##### LISTED RECORDS

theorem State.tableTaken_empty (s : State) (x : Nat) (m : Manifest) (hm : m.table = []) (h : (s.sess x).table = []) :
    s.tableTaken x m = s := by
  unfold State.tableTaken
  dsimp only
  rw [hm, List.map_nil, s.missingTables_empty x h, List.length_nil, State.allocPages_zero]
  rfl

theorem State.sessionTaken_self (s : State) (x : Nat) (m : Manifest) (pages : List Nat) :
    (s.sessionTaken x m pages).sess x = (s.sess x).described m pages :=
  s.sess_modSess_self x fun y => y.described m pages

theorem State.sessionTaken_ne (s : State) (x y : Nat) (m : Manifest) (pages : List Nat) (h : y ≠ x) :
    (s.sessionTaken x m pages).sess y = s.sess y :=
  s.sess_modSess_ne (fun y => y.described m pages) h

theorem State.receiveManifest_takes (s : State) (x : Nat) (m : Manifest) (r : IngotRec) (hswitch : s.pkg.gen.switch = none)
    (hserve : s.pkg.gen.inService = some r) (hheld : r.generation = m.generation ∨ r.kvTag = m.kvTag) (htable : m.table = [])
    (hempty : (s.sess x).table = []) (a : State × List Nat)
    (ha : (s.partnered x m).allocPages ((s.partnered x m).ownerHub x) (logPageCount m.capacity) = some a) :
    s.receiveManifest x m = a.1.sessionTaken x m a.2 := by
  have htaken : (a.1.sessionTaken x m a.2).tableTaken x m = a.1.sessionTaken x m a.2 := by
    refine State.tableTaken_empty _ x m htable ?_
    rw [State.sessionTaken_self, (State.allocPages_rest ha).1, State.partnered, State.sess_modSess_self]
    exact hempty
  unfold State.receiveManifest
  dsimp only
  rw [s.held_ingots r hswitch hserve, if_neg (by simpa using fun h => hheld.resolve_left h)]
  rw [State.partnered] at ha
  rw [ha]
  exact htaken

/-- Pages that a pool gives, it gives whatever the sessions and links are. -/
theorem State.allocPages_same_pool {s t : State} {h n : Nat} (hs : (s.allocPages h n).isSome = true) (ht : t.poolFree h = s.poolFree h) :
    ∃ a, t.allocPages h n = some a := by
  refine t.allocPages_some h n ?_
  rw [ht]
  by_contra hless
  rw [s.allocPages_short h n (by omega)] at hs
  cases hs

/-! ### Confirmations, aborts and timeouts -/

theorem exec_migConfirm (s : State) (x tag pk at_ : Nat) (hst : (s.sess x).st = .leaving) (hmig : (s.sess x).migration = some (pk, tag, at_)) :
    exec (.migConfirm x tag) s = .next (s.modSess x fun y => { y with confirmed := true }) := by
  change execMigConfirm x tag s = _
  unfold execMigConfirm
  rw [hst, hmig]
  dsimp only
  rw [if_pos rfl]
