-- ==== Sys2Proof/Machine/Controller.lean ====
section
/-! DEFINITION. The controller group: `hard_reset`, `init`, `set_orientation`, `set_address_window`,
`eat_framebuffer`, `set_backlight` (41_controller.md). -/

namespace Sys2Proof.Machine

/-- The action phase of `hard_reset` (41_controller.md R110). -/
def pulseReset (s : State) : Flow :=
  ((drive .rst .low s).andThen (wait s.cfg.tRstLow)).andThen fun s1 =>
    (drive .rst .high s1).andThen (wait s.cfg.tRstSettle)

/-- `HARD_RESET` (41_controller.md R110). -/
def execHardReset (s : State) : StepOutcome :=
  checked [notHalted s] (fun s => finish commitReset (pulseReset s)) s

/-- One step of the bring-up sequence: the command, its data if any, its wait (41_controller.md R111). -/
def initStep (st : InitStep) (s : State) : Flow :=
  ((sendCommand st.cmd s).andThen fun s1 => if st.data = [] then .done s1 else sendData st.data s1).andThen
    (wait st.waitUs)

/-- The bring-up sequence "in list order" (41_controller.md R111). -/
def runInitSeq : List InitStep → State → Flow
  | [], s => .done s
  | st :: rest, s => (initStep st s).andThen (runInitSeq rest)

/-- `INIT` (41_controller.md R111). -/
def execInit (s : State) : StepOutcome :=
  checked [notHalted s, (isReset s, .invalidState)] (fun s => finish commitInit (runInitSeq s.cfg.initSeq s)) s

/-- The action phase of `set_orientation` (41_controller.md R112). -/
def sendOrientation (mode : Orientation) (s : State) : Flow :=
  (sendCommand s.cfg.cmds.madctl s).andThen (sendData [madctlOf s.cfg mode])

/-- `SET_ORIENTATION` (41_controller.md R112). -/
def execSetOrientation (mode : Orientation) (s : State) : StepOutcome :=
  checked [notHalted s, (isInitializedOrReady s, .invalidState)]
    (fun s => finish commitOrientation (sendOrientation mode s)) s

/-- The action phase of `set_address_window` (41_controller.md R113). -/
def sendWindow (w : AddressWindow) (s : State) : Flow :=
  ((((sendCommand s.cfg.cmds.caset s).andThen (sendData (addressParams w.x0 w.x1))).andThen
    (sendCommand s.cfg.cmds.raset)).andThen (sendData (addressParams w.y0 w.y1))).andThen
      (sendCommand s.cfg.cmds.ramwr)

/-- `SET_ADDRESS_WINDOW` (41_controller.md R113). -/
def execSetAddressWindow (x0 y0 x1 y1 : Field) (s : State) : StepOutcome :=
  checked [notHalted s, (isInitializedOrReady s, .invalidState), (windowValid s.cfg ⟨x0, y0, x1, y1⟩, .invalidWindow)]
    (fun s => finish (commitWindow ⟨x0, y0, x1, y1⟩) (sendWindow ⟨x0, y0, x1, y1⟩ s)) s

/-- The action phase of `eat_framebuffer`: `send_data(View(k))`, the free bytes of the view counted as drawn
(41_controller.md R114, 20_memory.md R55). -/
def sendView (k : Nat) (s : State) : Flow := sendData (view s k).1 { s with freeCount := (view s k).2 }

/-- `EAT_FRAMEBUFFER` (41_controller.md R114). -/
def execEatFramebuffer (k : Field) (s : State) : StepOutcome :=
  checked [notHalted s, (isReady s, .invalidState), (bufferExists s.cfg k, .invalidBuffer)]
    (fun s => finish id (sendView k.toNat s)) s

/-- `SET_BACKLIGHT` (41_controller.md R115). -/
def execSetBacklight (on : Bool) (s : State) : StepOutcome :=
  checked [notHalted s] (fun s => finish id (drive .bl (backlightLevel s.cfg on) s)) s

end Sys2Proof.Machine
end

##########

= WHAT YOU HAVE TO DO =
Set down every entry again, word for word.

= ANSWER SPACE =
theorem State.tableTaken_empty (s : State) (x : Nat) (m : Manifest) (hm : m.table = []) (h : (s.sess x).table = []) :
    s.tableTaken x m = s := by
  unfold State.tableTaken
  dsimp only
  rw [hm, List.map_nil, s.missingTables_empty x h, List.length_nil, State.allocPages_zero]
  rfl

theorem State.sessionTaken_self (s : State) (x : Nat) (m : Manifest) (pages : List Nat) :
    (s.sessionTaken x m pages).sess x = (s.sess x).described m pages :=
  s.sess_modSess_self x fun y => y.described m pages

theorem State.sessionTaken_ne (s : State) (x y : Nat) (m : Manifest) (pages : List Nat) (h : y ≠ x) :
    (s.sessionTaken x m pages).sess y = s.sess y :=
  s.sess_modSess_ne (fun y => y.described m pages) h

theorem State.receiveManifest_takes (s : State) (x : Nat) (m : Manifest) (r : IngotRec) (hswitch : s.pkg.gen.switch = none)
    (hserve : s.pkg.gen.inService = some r) (hheld : r.generation = m.generation ∨ r.kvTag = m.kvTag) (htable : m.table = [])
    (hempty : (s.sess x).table = []) (a : State × List Nat)
    (ha : (s.partnered x m).allocPages ((s.partnered x m).ownerHub x) (logPageCount m.capacity) = some a) :
    s.receiveManifest x m = a.1.sessionTaken x m a.2 := by
  have htaken : (a.1.sessionTaken x m a.2).tableTaken x m = a.1.sessionTaken x m a.2 := by
    refine State.tableTaken_empty _ x m htable ?_
    rw [State.sessionTaken_self, (State.allocPages_rest ha).1, State.partnered, State.sess_modSess_self]
    exact hempty
  unfold State.receiveManifest
  dsimp only
  rw [s.held_ingots r hswitch hserve, if_neg (by simpa using fun h => hheld.resolve_left h)]
  rw [State.partnered] at ha
  rw [ha]
  exact htaken

/-- Pages that a pool gives, it gives whatever the sessions and links are. -/
theorem State.allocPages_same_pool {s t : State} {h n : Nat} (hs : (s.allocPages h n).isSome = true) (ht : t.poolFree h = s.poolFree h) :
    ∃ a, t.allocPages h n = some a := by
  refine t.allocPages_some h n ?_
  rw [ht]
  by_contra hless
  rw [s.allocPages_short h n (by omega)] at hs
  cases hs

/-! ### Confirmations, aborts and timeouts -/

theorem exec_migConfirm (s : State) (x tag pk at_ : Nat) (hst : (s.sess x).st = .leaving) (hmig : (s.sess x).migration = some (pk, tag, at_)) :
    exec (.migConfirm x tag) s = .next (s.modSess x fun y => { y with confirmed := true }) := by
  change execMigConfirm x tag s = _
  unfold execMigConfirm
  rw [hst, hmig]
  dsimp only
  rw [if_pos rfl]
-- ==== Sys2Proof/Machine/Controller.lean ====
section
/-! DEFINITION. The controller group: `hard_reset`, `init`, `set_orientation`, `set_address_window`,
`eat_framebuffer`, `set_backlight` (41_controller.md). -/

namespace Sys2Proof.Machine

/-- The action phase of `hard_reset` (41_controller.md R110). -/
def pulseReset (s : State) : Flow :=
  ((drive .rst .low s).andThen (wait s.cfg.tRstLow)).andThen fun s1 =>
    (drive .rst .high s1).andThen (wait s.cfg.tRstSettle)

/-- `HARD_RESET` (41_controller.md R110). -/
def execHardReset (s : State) : StepOutcome :=
  checked [notHalted s] (fun s => finish commitReset (pulseReset s)) s

/-- One step of the bring-up sequence: the command, its data if any, its wait (41_controller.md R111). -/
def initStep (st : InitStep) (s : State) : Flow :=
  ((sendCommand st.cmd s).andThen fun s1 => if st.data = [] then .done s1 else sendData st.data s1).andThen
    (wait st.waitUs)

/-- The bring-up sequence "in list order" (41_controller.md R111). -/
def runInitSeq : List InitStep → State → Flow
  | [], s => .done s
  | st :: rest, s => (initStep st s).andThen (runInitSeq rest)

/-- `INIT` (41_controller.md R111). -/
def execInit (s : State) : StepOutcome :=
  checked [notHalted s, (isReset s, .invalidState)] (fun s => finish commitInit (runInitSeq s.cfg.initSeq s)) s

/-- The action phase of `set_orientation` (41_controller.md R112). -/
def sendOrientation (mode : Orientation) (s : State) : Flow :=
  (sendCommand s.cfg.cmds.madctl s).andThen (sendData [madctlOf s.cfg mode])

/-- `SET_ORIENTATION` (41_controller.md R112). -/
def execSetOrientation (mode : Orientation) (s : State) : StepOutcome :=
  checked [notHalted s, (isInitializedOrReady s, .invalidState)]
    (fun s => finish commitOrientation (sendOrientation mode s)) s

/-- The action phase of `set_address_window` (41_controller.md R113). -/
def sendWindow (w : AddressWindow) (s : State) : Flow :=
  ((((sendCommand s.cfg.cmds.caset s).andThen (sendData (addressParams w.x0 w.x1))).andThen
    (sendCommand s.cfg.cmds.raset)).andThen (sendData (addressParams w.y0 w.y1))).andThen
      (sendCommand s.cfg.cmds.ramwr)

/-- `SET_ADDRESS_WINDOW` (41_controller.md R113). -/
def execSetAddressWindow (x0 y0 x1 y1 : Field) (s : State) : StepOutcome :=
  checked [notHalted s, (isInitializedOrReady s, .invalidState), (windowValid s.cfg ⟨x0, y0, x1, y1⟩, .invalidWindow)]
    (fun s => finish (commitWindow ⟨x0, y0, x1, y1⟩) (sendWindow ⟨x0, y0, x1, y1⟩ s)) s

/-- The action phase of `eat_framebuffer`: `send_data(View(k))`, the free bytes of the view counted as drawn
(41_controller.md R114, 20_memory.md R55). -/
def sendView (k : Nat) (s : State) : Flow := sendData (view s k).1 { s with freeCount := (view s k).2 }

/-- `EAT_FRAMEBUFFER` (41_controller.md R114). -/
def execEatFramebuffer (k : Field) (s : State) : StepOutcome :=
  checked [notHalted s, (isReady s, .invalidState), (bufferExists s.cfg k, .invalidBuffer)]
    (fun s => finish id (sendView k.toNat s)) s

/-- `SET_BACKLIGHT` (41_controller.md R115). -/
def execSetBacklight (on : Bool) (s : State) : StepOutcome :=
  checked [notHalted s] (fun s => finish id (drive .bl (backlightLevel s.cfg on) s)) s

end Sys2Proof.Machine
end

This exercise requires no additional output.